> [Stored items]
BEGIN

/-- R92: the cause of CHANNEL_STATE. -/
inductive ChannelCause where
  | freshness
  | resolution
  deriving DecidableEq, Repr

/-- R134: the reason of MESSAGE_DROPPED. -/
inductive DropReason where
  | noContext
  | noRoom
  | superseded
  | gap
  | length
  | aborted
  | timeout
  | sync
  | offline
  | queueFull
  deriving DecidableEq, Repr

/-- R92: what CHANNEL_STATE says of a CONSUME channel. -/
structure ConsumeReport where
  newState : ConsumeState
  before : ConsumeState
  missCount : Nat
  age : Option Byte
  deriving DecidableEq, Repr

/-- Section 8.2: the 21 kinds of notice. -/
inductive NoticeKind where
  | nodeRestarted
  | overflow
  | linkError
  | syncLocked
  | syncLost
  | syncJump
  | masterLeading
  | masterYielded
  | masterConflict
  | activationArmed
  | activationWithdrawn
  | activationUnready
  | scheduleActivated
  | scheduleMismatch
  | scheduleMatch
  | channelState
  | messageSent
  | messageFailed
  | txRoom
  | messageArrived
  | messageDropped
  deriving DecidableEq, Repr

/-- Section 8.2: the body of a notice, by kind. -/
inductive NoticeBody where
  | nodeRestarted (cause : RestartCause)
  | overflow (lost : Nat)
  | linkError (reason : LinkReason) (tag : Option Byte)
  | syncLocked (master : Byte) (length : Nat)
  | syncLost (lastMaster : Byte)
  | syncJump (reason : JumpReason) (source : Byte)
  | masterLeading (reason : LeadReason) (number : Word)
  | masterYielded (address : Byte)
  | masterConflict (address : Byte)
  | activationArmed (epoch : Half) (cycle : Word) (source : ArmSource)
  | activationWithdrawn (epoch : Half) (cycle : Word) (reason : WithdrawReason)
  | activationUnready (epoch : Half) (cycle : Word) (state : StagedState) (stagedEpoch : Option Half)
      (disarmed : Bool)
  | scheduleActivated (epoch : Half) (length : Nat) (cycle : Word) (mode : SwitchMode)
  | scheduleMismatch (masterEpoch : Half) (masterLength : Nat) (ownEpoch : Half) (ownLength : Nat)
  | scheduleMatch (epoch : Half)
  | channelState (number : Nat) (label : Byte) (cause : ChannelCause) (resolution : Resolution)
      (consume : Option ConsumeReport)
  | messageSent (id dest : Byte) (cls total : Nat)
  | messageFailed (id dest : Byte) (cls : Nat) (reason : FailReason) (abortSent : Bool) (sent : Nat)
  | txRoom (free : Nat)
  | messageArrived (handle source id : Byte) (kind : DestKind) (dest : Byte) (cls length : Nat)
  | messageDropped (source id dest : Byte) (reason : DropReason) (received : Nat)
  deriving DecidableEq, Repr

/-- R146: a notice record. -/
structure Notice where
  seq : Half
  cycle : Option Word
  body : NoticeBody
  deriving DecidableEq, Repr

/-- R147 to R151: what the notice unit holds. The first `delivered` records of the queue are the delivered run; the
delivery point is the next one, if there is one (R151). -/
structure NoticeUnit where
  queue : List Notice
  delivered : Nat
  nextSeq : Half
  lost : Nat
  disabled : List NoticeKind
  deriving DecidableEq, Repr

/-! ### The host link (chapter 9) -/

/-- Section 9.3: the reply statuses. -/
inductive Status where
  | ok
  | badRequest
  | badLength
  | badValue
  | wrongState
  | notMaster
  | stageArmed
  | stageNotEditing
  | bankFull
  | scheduleInvalid
  | tooLate
  | duplicateLabel
  | unknownChannel
  | queueFull
  | noRoom
  | lengthExceeded
  | unknownHandle
  deriving DecidableEq, Repr

/-- R161: a reply: its status and its body as section 10.4 lays it out. -/
structure Reply where
  status : Status
  body : List Byte
  deriving DecidableEq, Repr

/-- R161: an entry of the request buffer: ACCEPTED while it holds no reply, TAKEN once it does. -/
structure Request where
  tag : Byte
  code : Byte
  body : List Byte
  reply : Option Reply
  deriving DecidableEq, Repr

/-- R164: whose frame an outbound frame is: the reply to a tag, or a notice record. -/
inductive Outgoing where
  | reply (tag : Byte)
  | notice (n : Notice)
  deriving DecidableEq, Repr

/-- R164: an outbound frame with all its bytes, from the sync byte. -/
structure OutFrame where
  what : Outgoing
  bytes : List Byte
  deriving DecidableEq, Repr

/-- R157: the sampled straps; true is high. -/
structure Straps where
  mode : Bool
  rate1 : Bool
  rate0 : Bool
  deriving DecidableEq, Repr

/-- R157 to R161, R164, R166: what the host link holds. `rx` is the bytes of the inbound frame in progress (none while
hunting), `breakLow` says that HRX has not yet returned high after a break, `sel` that a transaction is open. -/
structure HostLink where
  straps : Straps
  rx : List Byte
  breakLow : Bool
  sel : Bool
  buffer : List Request
  outbound : Option OutFrame
  held : Option OutFrame
  attn : Bool
  deriving DecidableEq, Repr

/-! ### The whole part -/

/-- The part and the commands that wait for it, first in, first out. -/
structure State where
  trunk : TrunkInterface
  cycle : CycleUnit
  sched : ScheduleUnit
  channels : List (Option Channel)
  tx : TransmitUnit
  rx : ReceiveUnit
  notices : NoticeUnit
  link : HostLink
  pending : List Instr
  deriving DecidableEq, Repr

/-- R17: the trunk interface after power-on and after a node reset. -/
def TrunkInterface.reset : TrunkInterface :=
  { lineClock := 0, crcErrors := 0, malformed := 0, wrongSlot := 0, stray := 0, disturbed := 0, txen := false,
    sending := none, segment := none, deferred := none, hearsFrom := some 0, window := .settled, slots := [],
    ownSlots := [], late := [], earlyWalk := [] }

/-- Section 2.10: the cycle unit after power-on and after a node reset. -/
def CycleUnit.reset : CycleUnit :=
  { address := 0, role := .member, timing := .offline, now := none, bareLength := Config.bareReset, missCount := 0,
    phaseError := 0, lastMaster := 0, listenOnly := false, claim := none, run := none, conflict := none }

/-- R59, R60: the schedule unit after power-on and after a node reset. -/
def ScheduleUnit.reset : ScheduleUnit :=
  { active := { epoch := 0, cycleLength := none, entries := [] }, staged := .empty, unready := none, adoption := false,
    lastSwitch := none, takeUp := .done }

/-- R121: the transmit message unit after power-on and after a node reset. -/
def TransmitUnit.reset : TransmitUnit :=
  { queue := [], free := Config.txBlocks, idCounter := 0, roomWatch := false, onLine := none }

/-- R145: the receive message unit after power-on and after a node reset. -/
def ReceiveUnit.reset : ReceiveUnit :=
  { groups := [], places := List.replicate Config.placeCount none, free := Config.rxBlocks, queue := [],
    handleCounter := 1, records := [], orphan := 0, duplicate := 0 }

/-- R155: the notice unit after a reset with this cause. -/
def NoticeUnit.reset (cause : RestartCause) : NoticeUnit :=
  { queue := [{ seq := 0, cycle := none, body := .nodeRestarted cause }], delivered := 0, nextSeq := 1, lost := 0,
    disabled := [] }

/-- R170: the host link after power-on, with these straps. -/
def HostLink.powerOn (straps : Straps) : HostLink :=
  { straps := straps, rx := [], breakLow := false, sel := false, buffer := [], outbound := none, held := none,
    attn := true }

/-- The part right after power-on with these straps (R41, R59, R97, R121, R145, R155, R170), no command waiting. -/
def State.powerOn (straps : Straps) : State :=
  { trunk := .reset, cycle := .reset, sched := .reset, channels := List.replicate Config.channelCount none,
    tx := .reset, rx := .reset, notices := .reset .powerOn, link := .powerOn straps, pending := [] }

/-- The part right after reset. DESIGN CHOICE, unsafe (log entry 1): the spec has the straps sampled and cannot say
what the pins carry; all low stands here, which is UART mode at 115,200 baud. POWER_ON_RESET carries the levels. -/
def State.reset : State := State.powerOn { mode := false, rate1 := false, rate0 := false }

end Sys2Proof.Machine
end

END

> [Problem statement]
Copy every line of the data where "masterYielded" is found.

> [Your response]
  | masterYielded
  | masterYielded (address : Byte)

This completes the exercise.